The entries below contain a stretch that opens with the line containing "recoveryAccepts (takeArrived s" and closes with the line containing "s.couch := rfl"; set down that stretch exactly, both ends included, and nothing else.

* Extracted information
================================

-- ==== Sys2Proof/Laws/Packets.lean ====
section
/-! SUPPORT. What the operations shared by the Kolnyx opcodes do, each once. -/

namespace Sys2Proof.Machine

/-! ### takeArrived touches the arrival queue alone -/

theorem takeArrived_eq (s : State) (r : Req) (op : U16) :
    ∃ l n, takeArrived s r op = s.onCmd fun c => { c with arrived := l, arrivals := n } := by
  unfold takeArrived State.onCmd
  by_cases h : (s.cmd.arrived.any fun a => a.ch = r.ch && a.tag = r.tag && a.opcode = op) = true
  · exact ⟨_, s.cmd.arrivals, by simp only [h, if_true]; rfl⟩
  · exact ⟨s.cmd.arrived, _, by simp only [h]; rfl⟩

@[simp] theorem takeArrived_sessionOn (s : State) (r : Req) (op : U16) (ch : Chan) : sessionOn (takeArrived s r op) ch = sessionOn s ch := by
  obtain ⟨l, n, h⟩ := takeArrived_eq s r op; rw [h]; rfl
@[simp] theorem takeArrived_tagInUse (s : State) (r : Req) (op : U16) (x : Session) (t : U32) :
    tagInUse (takeArrived s r op) x t = tagInUse s x t := by
  obtain ⟨l, n, h⟩ := takeArrived_eq s r op; rw [h]; rfl
@[simp] theorem takeArrived_isOwner (s : State) (r : Req) (op : U16) (x : Session) : isOwner (takeArrived s r op) x = isOwner s x := by
  obtain ⟨l, n, h⟩ := takeArrived_eq s r op; rw [h]; rfl
@[simp] theorem takeArrived_readyCode (s : State) (r : Req) (op : U16) : readyCode (takeArrived s r op) = readyCode s := by
  obtain ⟨l, n, h⟩ := takeArrived_eq s r op; rw [h]; rfl
@[simp] theorem takeArrived_columnAllows (s : State) (r : Req) (op : U16) (c : Column) :
    columnAllows (takeArrived s r op) c = columnAllows s c := by
  obtain ⟨l, n, h⟩ := takeArrived_eq s r op; rw [h]; rfl
@[simp] theorem takeArrived_recoveryAccepts (s : State) (r : Req) (op o : U16) :
    recoveryAccepts (takeArrived s r op) o = recoveryAccepts s o := by
  obtain ⟨l, n, h⟩ := takeArrived_eq s r op; rw [h]; rfl

@[simp] theorem takeArrived_pending (s : State) (r : Req) (op : U16) : (takeArrived s r op).pending = s.pending := rfl
@[simp] theorem takeArrived_out (s : State) (r : Req) (op : U16) : (takeArrived s r op).out = s.out := rfl
@[simp] theorem takeArrived_fresh (s : State) (r : Req) (op : U16) : (takeArrived s r op).fresh = s.fresh := rfl
@[simp] theorem takeArrived_wire (s : State) (r : Req) (op : U16) : (takeArrived s r op).wire = s.wire := rfl
@[simp] theorem takeArrived_cxl (s : State) (r : Req) (op : U16) : (takeArrived s r op).cxl = s.cxl := rfl
@[simp] theorem takeArrived_epochs (s : State) (r : Req) (op : U16) : (takeArrived s r op).epochs = s.epochs := rfl
@[simp] theorem takeArrived_regions (s : State) (r : Req) (op : U16) : (takeArrived s r op).regions = s.regions := rfl
@[simp] theorem takeArrived_ppu (s : State) (r : Req) (op : U16) : (takeArrived s r op).ppu = s.ppu := rfl
@[simp] theorem takeArrived_curd (s : State) (r : Req) (op : U16) : (takeArrived s r op).curd = s.curd := rfl
@[simp] theorem takeArrived_deckle (s : State) (r : Req) (op : U16) : (takeArrived s r op).deckle = s.deckle := rfl
@[simp] theorem takeArrived_vat (s : State) (r : Req) (op : U16) : (takeArrived s r op).vat = s.vat := rfl
@[simp] theorem takeArrived_ream (s : State) (r : Req) (op : U16) : (takeArrived s r op).ream = s.ream := rfl
@[simp] theorem takeArrived_couch (s : State) (r : Req) (op : U16) : (takeArrived s r op).couch = s.couch := rfl
@[simp] theorem takeArrived_felt (s : State) (r : Req) (op : U16) : (takeArrived s r op).felt = s.felt := rfl
@[simp] theorem takeArrived_sal (s : State) (r : Req) (op : U16) : (takeArrived s r op).sal = s.sal := rfl
@[simp] theorem takeArrived_cipher (s : State) (r : Req) (op : U16) : (takeArrived s r op).cipher = s.cipher := rfl
@[simp] theorem takeArrived_cave (s : State) (r : Req) (op : U16) : (takeArrived s r op).cave = s.cave := rfl
@[simp] theorem takeArrived_power (s : State) (r : Req) (op : U16) : (takeArrived s r op).power = s.power := rfl
@[simp] theorem takeArrived_ledger (s : State) (r : Req) (op : U16) : (takeArrived s r op).ledger = s.ledger := rfl
@[simp] theorem takeArrived_log (s : State) (r : Req) (op : U16) : (takeArrived s r op).log = s.log := rfl
@[simp] theorem takeArrived_units (s : State) (r : Req) (op : U16) : (takeArrived s r op).units = s.units := rfl

@[simp] theorem takeArrived_cmd_channels (s : State) (r : Req) (op : U16) : (takeArrived s r op).cmd.channels = s.cmd.channels := by
  obtain ⟨l, n, h⟩ := takeArrived_eq s r op; rw [h]; rfl
@[simp] theorem takeArrived_cmd_sessions (s : State) (r : Req) (op : U16) : (takeArrived s r op).cmd.sessions = s.cmd.sessions := by
  obtain ⟨l, n, h⟩ := takeArrived_eq s r op; rw [h]; rfl
@[simp] theorem takeArrived_cmd_owner (s : State) (r : Req) (op : U16) : (takeArrived s r op).cmd.owner = s.cmd.owner := by
  obtain ⟨l, n, h⟩ := takeArrived_eq s r op; rw [h]; rfl
@[simp] theorem takeArrived_cmd_longOps (s : State) (r : Req) (op : U16) : (takeArrived s r op).cmd.longOps = s.cmd.longOps := by
  obtain ⟨l, n, h⟩ := takeArrived_eq s r op; rw [h]; rfl
@[simp] theorem takeArrived_cmd_challenges (s : State) (r : Req) (op : U16) : (takeArrived s r op).cmd.challenges = s.cmd.challenges := by
  obtain ⟨l, n, h⟩ := takeArrived_eq s r op; rw [h]; rfl
@[simp] theorem takeArrived_cmd_tables (s : State) (r : Req) (op : U16) : (takeArrived s r op).cmd.tables = s.cmd.tables := by
  obtain ⟨l, n, h⟩ := takeArrived_eq s r op; rw [h]; rfl
@[simp] theorem takeArrived_cmd_ready (s : State) (r : Req) (op : U16) : (takeArrived s r op).cmd.ready = s.cmd.ready := by
  obtain ⟨l, n, h⟩ := takeArrived_eq s r op; rw [h]; rfl
@[simp] theorem takeArrived_cmd_sealSt (s : State) (r : Req) (op : U16) : (takeArrived s r op).cmd.sealSt = s.cmd.sealSt := by
  obtain ⟨l, n, h⟩ := takeArrived_eq s r op; rw [h]; rfl
@[simp] theorem takeArrived_cmd_safe (s : State) (r : Req) (op : U16) : (takeArrived s r op).cmd.safe = s.cmd.safe := by
  obtain ⟨l, n, h⟩ := takeArrived_eq s r op; rw [h]; rfl
@[simp] theorem takeArrived_cmd_eids (s : State) (r : Req) (op : U16) : (takeArrived s r op).cmd.eids = s.cmd.eids := by
  obtain ⟨l, n, h⟩ := takeArrived_eq s r op; rw [h]; rfl
@[simp] theorem takeArrived_cmd_mctpDiscards (s : State) (r : Req) (op : U16) : (takeArrived s r op).cmd.mctpDiscards = s.cmd.mctpDiscards := by
  obtain ⟨l, n, h⟩ := takeArrived_eq s r op; rw [h]; rfl
@[simp] theorem takeArrived_cmd_udpDiscards (s : State) (r : Req) (op : U16) : (takeArrived s r op).cmd.udpDiscards = s.cmd.udpDiscards := by
  obtain ⟨l, n, h⟩ := takeArrived_eq s r op; rw [h]; rfl
@[simp] theorem takeArrived_cmd_uses (s : State) (r : Req) (op : U16) : (takeArrived s r op).cmd.uses = s.cmd.uses := by
  obtain ⟨l, n, h⟩ := takeArrived_eq s r op; rw [h]; rfl
@[simp] theorem takeArrived_cmd_resetRun (s : State) (r : Req) (op : U16) : (takeArrived s r op).cmd.resetRun = s.cmd.resetRun := by
  obtain ⟨l, n, h⟩ := takeArrived_eq s r op; rw [h]; rfl
@[simp] theorem takeArrived_cmd_injections (s : State) (r : Req) (op : U16) : (takeArrived s r op).cmd.injections = s.cmd.injections := by
  obtain ⟨l, n, h⟩ := takeArrived_eq s r op; rw [h]; rfl
@[simp] theorem takeArrived_cmd_trace (s : State) (r : Req) (op : U16) : (takeArrived s r op).cmd.trace = s.cmd.trace := by
  obtain ⟨l, n, h⟩ := takeArrived_eq s r op; rw [h]; rfl
@[simp] theorem takeArrived_cmd_nextHandle (s : State) (r : Req) (op : U16) : (takeArrived s r op).cmd.nextHandle = s.cmd.nextHandle := by
  obtain ⟨l, n, h⟩ := takeArrived_eq s r op; rw [h]; rfl
@[simp] theorem takeArrived_cmd_closing (s : State) (r : Req) (op : U16) : (takeArrived s r op).cmd.closing = s.cmd.closing := by
  obtain ⟨l, n, h⟩ := takeArrived_eq s r op; rw [h]; rfl
@[simp] theorem takeArrived_sessionNum (s : State) (r : Req) (op : U16) (n : Nat) : sessionNum (takeArrived s r op) n = sessionNum s n := by
  obtain ⟨l, k, h⟩ := takeArrived_eq s r op; rw [h]; rfl
@[simp] theorem takeArrived_regionOf (s : State) (r : Req) (op : U16) (n : Nat) : regionOf (takeArrived s r op) n = regionOf s n := by
  obtain ⟨l, k, h⟩ := takeArrived_eq s r op; rw [h]; rfl
@[simp] theorem takeArrived_longFull (s : State) (r : Req) (op : U16)  : longFull (takeArrived s r op)  = longFull s  := by
  obtain ⟨l, k, h⟩ := takeArrived_eq s r op; rw [h]; rfl
@[simp] theorem takeArrived_mayName (s : State) (r : Req) (op : U16) (x : Session) (g : Region) : mayName (takeArrived s r op) x g = mayName s x g := by
  obtain ⟨l, k, h⟩ := takeArrived_eq s r op; rw [h]; rfl
@[simp] theorem takeArrived_channelOf (s : State) (r : Req) (op : U16) (ch : Chan) : channelOf (takeArrived s r op) ch = channelOf s ch := by
  obtain ⟨l, k, h⟩ := takeArrived_eq s r op; rw [h]; rfl
@[simp] theorem takeArrived_longRuns (s : State) (r : Req) (op : U16) (p : LongKind → Bool) : longRuns (takeArrived s r op) p = longRuns s p := by
  obtain ⟨l, k, h⟩ := takeArrived_eq s r op; rw [h]; rfl

/-- A packet that reaches its opcode's own part runs it, with its channel's session. -/
theorem command_reaches {s : State} {r : Req} {op : U16} {who : Issuer} {col : Column} (h : Reaches s r op who col = true)
    (body : State → Session → State) :
    command s r op none who col body = body (takeArrived s r op) (issuer s r) := by
  unfold Reaches at h
  unfold command issuer
  simp only [Bool.and_eq_true, decide_eq_true_eq, Bool.not_eq_true'] at h
  obtain ⟨⟨⟨⟨⟨⟨h0, h1⟩, h2⟩, hm⟩, h3⟩, h4⟩, h5⟩ := h
  simp only [h0, h1, h2, hm, takeArrived_sessionOn]
  cases hs : sessionOn s r.ch with
  | none =>
    simp only [hs, decide_eq_true_eq] at h5
    simp [h5, h4, h3]
  | some x =>
    simp only [hs, Bool.and_eq_true, Bool.or_eq_true, decide_eq_true_eq, Bool.not_eq_true'] at h5
    obtain ⟨⟨h6, h7⟩, h8⟩ := h5
    have h9 : ¬ 32 ≤ x.outstanding.length := by omega
    rcases h8 with h8 | h8 <;> simp [h6, h9, h8, h4, h3]

/-- Before READY.CORE nothing answers, and nothing happens (R279). -/
theorem command_below {s : State} (h : readyCode s = 0) (r : Req) (op : U16) (p : Option (Status × Nat)) (who : Issuer) (col : Column)
    (body : State → Session → State) : command s r op p who col body = s := by
  simp [command, h]

end Sys2Proof.Machine
end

================================

* Response box
    recoveryAccepts (takeArrived s r op) o = recoveryAccepts s o := by
  obtain ⟨l, n, h⟩ := takeArrived_eq s r op; rw [h]; rfl

@[simp] theorem takeArrived_pending (s : State) (r : Req) (op : U16) : (takeArrived s r op).pending = s.pending := rfl
@[simp] theorem takeArrived_out (s : State) (r : Req) (op : U16) : (takeArrived s r op).out = s.out := rfl
@[simp] theorem takeArrived_fresh (s : State) (r : Req) (op : U16) : (takeArrived s r op).fresh = s.fresh := rfl
@[simp] theorem takeArrived_wire (s : State) (r : Req) (op : U16) : (takeArrived s r op).wire = s.wire := rfl
@[simp] theorem takeArrived_cxl (s : State) (r : Req) (op : U16) : (takeArrived s r op).cxl = s.cxl := rfl
@[simp] theorem takeArrived_epochs (s : State) (r : Req) (op : U16) : (takeArrived s r op).epochs = s.epochs := rfl
@[simp] theorem takeArrived_regions (s : State) (r : Req) (op : U16) : (takeArrived s r op).regions = s.regions := rfl
@[simp] theorem takeArrived_ppu (s : State) (r : Req) (op : U16) : (takeArrived s r op).ppu = s.ppu := rfl
@[simp] theorem takeArrived_curd (s : State) (r : Req) (op : U16) : (takeArrived s r op).curd = s.curd := rfl
@[simp] theorem takeArrived_deckle (s : State) (r : Req) (op : U16) : (takeArrived s r op).deckle = s.deckle := rfl
@[simp] theorem takeArrived_vat (s : State) (r : Req) (op : U16) : (takeArrived s r op).vat = s.vat := rfl
@[simp] theorem takeArrived_ream (s : State) (r : Req) (op : U16) : (takeArrived s r op).ream = s.ream := rfl
@[simp] theorem takeArrived_couch (s : State) (r : Req) (op : U16) : (takeArrived s r op).couch = s.couch := rfl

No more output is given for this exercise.